Oral
in
Workshop: Table Representation Learning Workshop (TRL)
TabDiff: a Unified Diffusion Model for Multi-Modal Tabular Data Generation
Juntong Shi · Minkai Xu · Harper Hua · Hengrui Zhang · Stefano Ermon · Jure Leskovec
Keywords: [ Generative Models ] [ Tabular Representative Learning ] [ Diffusion Models ]
Synthesizing high-quality tabular data is an important topic in many data science applications, ranging from dataset augmentation to privacy protection. However, developing expressive generative models for tabular data is challenging due to its inherent heterogeneous data types and intricate column-wise distributions. In this paper, we introduce TabDiff, a unified diffusion framework that models all multi-modal distributions of mixed-type tabular data in one model. Our key insight is to design different continuous-time diffusion processes for numerical and categorical data, and learn one model to simultaneously predict the noise for different modalities.

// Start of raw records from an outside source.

/-! ## Memory controllers, traffic generators, migration -/

/-- Memory upkeep (R274–R279, R283, R455): the patrol scrub of a stack finds corrected and uncorrectable errors in it, the
latter poisoning their sectors; a minute retires of a controller's error rate, and a rate above the threshold is reported once
until it has been below half of it; samples of the stacks and packages set their throttle level (Table 9.9) and code, a level
that differs from the one last reported raises EVT_MEM_THROTTLE, at most once a second; a package that the part does not have
reports nothing. The throttle levels (Table 9.9): entered at 85 °C, at the limit and 5 °C above it, left 3 °C below, 3 °C
below the limit and 3 °C below the entry of level 3; never a level that the temperature does not reach. -/
def Obligations.MemoryUpkeep : Prop :=
  -- Memory upkeep
  (
    ∀ (s : State), s.tainted = [] →
      (∀ (k : Fin 32) (a : Nat), ctrlOf s a = some (.hc k) → ctrlFitted s (.hc k) = true →
        exec (.patrolScrub k [.ue a]) s = .next (poisonSec (setFld (setReg
          (setFld (cnt s (.hc k) rHcEccUe) (.hc k) rHcStatus 3 3 1) (.hc k) rHcUeAddrLo (BitVec.ofNat 32 (a / 32 * 32)))
          (.hc k) rHcUeAddrHi 15 0 (a / 2 ^ 32)) (whHc k) a) ∧
        exec (.patrolScrub k [.ce a]) s =
          .next (ceAdd (setFld (cnt s (.hc k) rHcEccCe) (.hc k) rHcStatus 2 2 1) (.hc k))) ∧
      (∀ c : MemCtrl, ctrlFitted s (ctrlBlk c) = true →
        let r := smGet (fun _ => CeRate.reset) s.ceRate (ctrlKey (ctrlBlk c))
        let r1 := { r with buckets := (0 :: r.buckets).take 60, next := r.next + btMinute }
        r.next ≤ s.beacon → exec (.ceRateMinute c) s = .next (ceCheck (setCe s (ctrlBlk c) r1) (ctrlBlk c))) ∧
      (∀ b : Blk,
        let r := smGet (fun _ => CeRate.reset) s.ceRate (ctrlKey b)
        (r.quiet = false → ceThresh s b < ceSum r → ceCheck s b =
          flicker (health (raise (setCe s b { r with quiet := true }) .memCeRate (whCtrl b) 0 []) 11) fkCe) ∧
        (r.quiet = true ∨ ceSum r ≤ ceThresh s b →
          ceCheck s b = if 2 * ceSum r < ceThresh s b then setCe s b { r with quiet := false } else s)) ∧
      (∀ (k : Fin 32) (temp : BitVec 8),
        let x := smGet (fun _ => Thr.reset) s.thr k
        let old := fld s (.hc k) rHcStatus 1 0
        let lv := stackLevel (fld s (.hc k) rHcTlim 7 0) old temp.toNat
        let t := setFld (setFld ({ s with thr := smPut (fun _ => Thr.reset) s.thr k { x with next := s.beacon + btMs } } : State)
          (.hc k) rHcStatus 15 8 temp.toNat) (.hc k) rHcStatus 1 0 lv
        x.next ≤ s.beacon → ctrlFitted s (.hc k) = true → exec (.stackTempSample k temp) s =
          .next (thrReport (if lv = 3 ∧ old ≠ 3 then flicker t fkTherm else t) k lv)) ∧
      (∀ (k : Fin 48) (code : BitVec 4) (hot : Bool), k.val < npkg s → exec (.lpddrMr4Change k code hot) s =
        .next (thrReport (setFld (setFld s (.lpc k) rLpcStatus 11 8 code.toNat) (.lpc k) rLpcStatus 2 2 (b2n hot))
          (64 + k) (b2n hot))) ∧
      (∀ key lv : Nat,
        let x := smGet (fun _ => Thr.reset) s.thr key
        (x.level = x.sent → thrSend s key = s) ∧
        (∀ b, x.sentAt = some b → s.beacon < b + btSec → thrSend s key = s) ∧
        (x.level ≠ x.sent → (∀ b, x.sentAt = some b → b + btSec ≤ s.beacon) → thrSend s key = raise
          { s with thr := smPut (fun _ => Thr.reset) s.thr key { x with sent := x.level, sentAt := some s.beacon } }
          .memThrottle (thrWhere key) 0 [a8 x.level]) ∧
        thrReport s key lv =
          thrSend { s with thr := smUpd (fun _ => Thr.reset) s.thr key (fun y => { y with level := lv }) } key) ∧
      (∀ k : Fin 32, exec (.memRetrainDone k) s =
        .next { s with pw := { s.pw with train := s.pw.train &&& ~~~(BitVec.ofNat 32 (2 ^ k.val)) } })
  ) ∧
  -- Throttle levels
  (
    ∀ (lim old t : Nat), 85 < lim → old ≤ 3 →
      (lim + 5 ≤ t → stackLevel lim old t = 3) ∧
      (lim ≤ t → t < lim + 5 → old ≤ 2 → stackLevel lim old t = 2) ∧
      (85 ≤ t → t < lim → old ≤ 1 → stackLevel lim old t = 1) ∧
      (t < 85 → old = 0 → stackLevel lim old t = 0) ∧
      (t < 82 → stackLevel lim old t = 0) ∧
      (stackLevel lim old t > old → stackLevel lim 0 t = stackLevel lim old t)
  )

/-- Test mode, traffic generators and migration (R267, R268, R280, R281, R285): a controller that drained is ready; a run of a
generator that is busy writes and checks as its MODE says, ends with DONE and EVT_MEM_TG_DONE; MIG takes up to four orders as
their object counts them, one that names an absent die's window with EVT_DIE_ABSENT_ACCESS (R30), and completes the oldest
with its status, in the ring and at MIG_DONE. -/
def Obligations.TestAndMigration : Prop :=
  ∀ (s : State), s.tainted = [] →
    (∀ c : MemCtrl, ctrlFitted s (ctrlBlk c) = true → fld s (ctrlBlk c) rHcCtl 1 0 = 1 →
      exec (.testReady c) s = .next (setFld s (ctrlBlk c) rHcStatus 7 7 1)) ∧
    (∀ (c : MemCtrl) (ch : Fin 16) (flt : List (Nat × Nat)),
      let b := ctrlBlk c
      let o := tgBase ch
      let m := fld s b (o + rTgCtl) 3 1
      let l := List.range (regAt s b (o + rTgCount)).toNat
      let wr := l.foldl (tgOp b ch true flt) s
      let fin := fun t => raise (setFld (setFld t b (o + rTgStatus) 1 1 0) b (o + rTgStatus) 0 0 1) .memTgDone (whCtrl b) 0 []
      ch.val < b.tgChannels → rbit s b (o + rTgStatus) 1 = true → rbit s b rHcStatus 7 = true → ctrlFitted s b = true →
      exec (.memTgDone c ch flt) s = .next (fin (match m with
        | 1 => l.foldl (tgOp b ch false flt) s
        | 2 => l.foldl (tgOp b ch false flt) wr
        | 3 => s
        | _ => wr))) ∧
    (let o := parseMig s.mig.next (rdBytes s (s.mig.ring + 64 * (s.mig.next % s.mig.size)) 64);
      s.mig.applied = true → s.mig.fly.length < 4 →
      reached (objVal s s.mig.die s.mig.obj) (BitVec.ofNat 32 (s.mig.next + 1)) = true →
      exec .migOrderStart s = .next (
        let m := { s.mig with next := s.mig.next + 1, fly := s.mig.fly ++ [{ o with status := migRefuse s o }] }
        let t := if migRefuse s o = 0x0B then raise s .dieAbsentAccess whHub 0 [] else s
        migDrain 4 (setFld { t with mig := m } .mig rMigStatus 1 1 1))) ∧
    (∀ (errs : List MemErr) (o : MigOrd) (l : List MigOrd), s.mig.fly = o :: l → o.status = 0 →
      exec (.migOrderComplete errs) s = .next (let x := migMove o (List.range o.count) (memErrs s errs)
        migDrain 4 (migDone x.1 o x.2)))
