-- ==== Sys2Proof/Laws/SMap.lean ====
section
/-! SUPPORT. Laws of sparse maps: a read after a write, and that every operation keeps the canonical form. -/
namespace Sys2Proof.Machine

variable {α : Type}

theorem smGet_smIns_self (d : Nat → α) (k : Nat) (v : α) (m : SMap α) : smGet d (smIns k v m) k = v := by
  induction m with
  | nil => simp [smIns, smGet]
  | cons h r ih =>
    obtain ⟨k', v'⟩ := h
    by_cases h1 : k = k'
    · simp [smIns, smGet, h1]
    · by_cases h2 : k < k' <;> simp [smIns, smGet, h1, h2, ih]

theorem smGet_smIns_ne (d : Nat → α) (k j : Nat) (v : α) (m : SMap α) (h : j ≠ k) :
    smGet d (smIns k v m) j = smGet d m j := by
  induction m with
  | nil => by_cases hj : j < k <;> simp [smIns, smGet, h, hj]
  | cons x r ih =>
    obtain ⟨k', v'⟩ := x
    by_cases h1 : k = k'
    · subst h1; simp [smIns, smGet, h]
    · by_cases h2 : k < k'
      · by_cases h3 : j < k
        · have : j ≠ k' := by omega
          have : j < k' := by omega
          simp [smIns, smGet, h1, h2, *]
        · simp [smIns, smGet, h1, h2, h3, h]
      · simp [smIns, smGet, h1, h2, ih]

section
variable [DecidableEq α]

theorem smWfFrom_mono {d : Nat → α} {lo lo' : Nat} (h : lo' ≤ lo) :
    ∀ {m : SMap α}, smWfFrom d lo m = true → smWfFrom d lo' m = true
  | [], _ => rfl
  | (k, v) :: r, hw => by
    simp only [smWfFrom, Bool.and_eq_true, decide_eq_true_eq] at hw ⊢
    exact ⟨⟨Nat.le_trans h hw.1.1, hw.1.2⟩, hw.2⟩

/-- A key below the bound of a canonical map is not listed. -/
theorem smGet_below {d : Nat → α} {lo k : Nat} : ∀ {m : SMap α}, smWfFrom d lo m = true → k < lo → smGet d m k = d k
  | [], _, _ => rfl
  | (k', v') :: r, hw, hk => by
    simp only [smWfFrom, Bool.and_eq_true, decide_eq_true_eq] at hw
    have h1 : k ≠ k' := by omega
    have h2 : k < k' := by omega
    simp [smGet, h1, h2]

theorem smWfFrom_smIns {d : Nat → α} {k : Nat} {v : α} (hv : v ≠ d k) :
    ∀ {m : SMap α} {lo : Nat}, smWfFrom d lo m = true → lo ≤ k → smWfFrom d lo (smIns k v m) = true
  | [], lo, _, hk => by simp [smIns, smWfFrom, hk, hv]
  | (k', v') :: r, lo, hw, hk => by
    simp only [smWfFrom, Bool.and_eq_true, decide_eq_true_eq, Bool.not_eq_true', decide_eq_false_iff_not] at hw
    by_cases h1 : k = k'
    · subst h1; simp [smIns, smWfFrom, hk, hv, hw.2]
    · by_cases h2 : k < k'
      · have : k + 1 ≤ k' := h2
        simp [smIns, smWfFrom, h1, h2, hk, hv, hw, this]
      · have : k' + 1 ≤ k := by omega
        simp [smIns, smWfFrom, h1, h2, hw, smWfFrom_smIns hv hw.2 this]

theorem smWfFrom_smDel {d : Nat → α} {k : Nat} :
    ∀ {m : SMap α} {lo : Nat}, smWfFrom d lo m = true → smWfFrom d lo (smDel m k) = true
  | [], _, _ => rfl
  | (k', v') :: r, lo, hw => by
    simp only [smWfFrom, Bool.and_eq_true, decide_eq_true_eq, Bool.not_eq_true', decide_eq_false_iff_not] at hw
    by_cases h1 : k = k'
    · subst h1
      simp only [smDel, if_true]
      exact smWfFrom_mono (by omega) hw.2
    · by_cases h2 : k < k'
      · simp [smDel, h1, h2, smWfFrom, hw]
      · simp [smDel, h1, h2, smWfFrom, hw, smWfFrom_smDel hw.2]

/-- A write keeps the canonical form. -/
theorem smWf_smPut {d : Nat → α} {m : SMap α} (k : Nat) (v : α) (h : smWf d m = true) : smWf d (smPut d m k v) = true := by
  unfold smPut
  split
  · exact smWfFrom_smDel h
  · exact smWfFrom_smIns ‹_› h (Nat.zero_le _)

theorem smWf_smUpd {d : Nat → α} {m : SMap α} (k : Nat) (f : α → α) (h : smWf d m = true) :
    smWf d (smUpd d m k f) = true := smWf_smPut _ _ h

theorem smWf_smDel {d : Nat → α} {m : SMap α} (k : Nat) (h : smWf d m = true) : smWf d (smDel m k) = true :=
  smWfFrom_smDel h

theorem smWfFrom_filter {d : Nat → α} (p : Nat × α → Bool) :
    ∀ {m : SMap α} {lo : Nat}, smWfFrom d lo m = true → smWfFrom d lo (m.filter p) = true
  | [], _, _ => rfl
  | (k, v) :: r, lo, hw => by
    simp only [smWfFrom, Bool.and_eq_true, decide_eq_true_eq, Bool.not_eq_true', decide_eq_false_iff_not] at hw
    have ih := smWfFrom_filter p hw.2
    by_cases h1 : p (k, v) = true
    · simp [List.filter_cons_of_pos h1, smWfFrom, hw.1.1, hw.1.2, ih]
    · rw [List.filter_cons_of_neg h1]
      exact smWfFrom_mono (by omega) ih

theorem smWf_filter {d : Nat → α} (p : Nat × α → Bool) {m : SMap α} (h : smWf d m = true) : smWf d (m.filter p) = true :=
  smWfFrom_filter p h

theorem smGet_smDel_self {d : Nat → α} {k : Nat} :
    ∀ {m : SMap α} {lo : Nat}, smWfFrom d lo m = true → smGet d (smDel m k) k = d k
  | [], _, _ => rfl
  | (k', v') :: r, lo, hw => by
    simp only [smWfFrom, Bool.and_eq_true, decide_eq_true_eq, Bool.not_eq_true', decide_eq_false_iff_not] at hw
    by_cases h1 : k = k'
    · subst h1
      simp only [smDel, if_true]
      exact smGet_below hw.2 (Nat.lt_succ_self _)
    · by_cases h2 : k < k'
      · simp [smDel, smGet, h1, h2]
      · simp [smDel, smGet, h1, h2, smGet_smDel_self hw.2]

theorem smGet_smDel_ne {d : Nat → α} {k j : Nat} (h : j ≠ k) :
    ∀ {m : SMap α} {lo : Nat}, smWfFrom d lo m = true → smGet d (smDel m k) j = smGet d m j
  | [], _, _ => rfl
  | (k', v') :: r, lo, hw => by
    simp only [smWfFrom, Bool.and_eq_true, decide_eq_true_eq, Bool.not_eq_true', decide_eq_false_iff_not] at hw
    by_cases h1 : k = k'
    · subst h1
      simp only [smDel, if_true, smGet, if_neg h]
      split
      · exact smGet_below hw.2 (by omega)
      · rfl
    · by_cases h2 : k < k'
      · simp [smDel, h1, h2]
      · simp [smDel, smGet, h1, h2, smGet_smDel_ne h hw.2]

/-- A read after a write of the same key gives the value written. -/
theorem smGet_smPut_self {d : Nat → α} {m : SMap α} (k : Nat) (v : α) (h : smWf d m = true) :
    smGet d (smPut d m k v) k = v := by
  unfold smPut
  split
  · rename_i e; rw [e]; exact smGet_smDel_self h
  · exact smGet_smIns_self d k v m

/-- A write leaves every other key alone. -/
theorem smGet_smPut_ne {d : Nat → α} {m : SMap α} {k j : Nat} (v : α) (hj : j ≠ k) (h : smWf d m = true) :
    smGet d (smPut d m k v) j = smGet d m j := by
  unfold smPut
  split
  · exact smGet_smDel_ne hj h
  · exact smGet_smIns_ne d k j v m hj

end

end Sys2Proof.Machine
end

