-- ==== Sys2Proof/Laws/State.lean ====
section
/-! SUPPORT. One lemma for each field that an update of the state leaves, true by unfolding: a proof reads a field through an
update without unfolding it. -/
namespace Sys2Proof.Machine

To counter the high disparity of different feature distributions, we further introduce feature-wise learnable diffusion processes to optimally balance the generative performance. The entire framework can be efficiently optimized in an end-to-end fashion. Comprehensive experiments on seven datasets demonstrate that TabDiff achieves superior average performance over existing competitive baselines across five out of six metrics.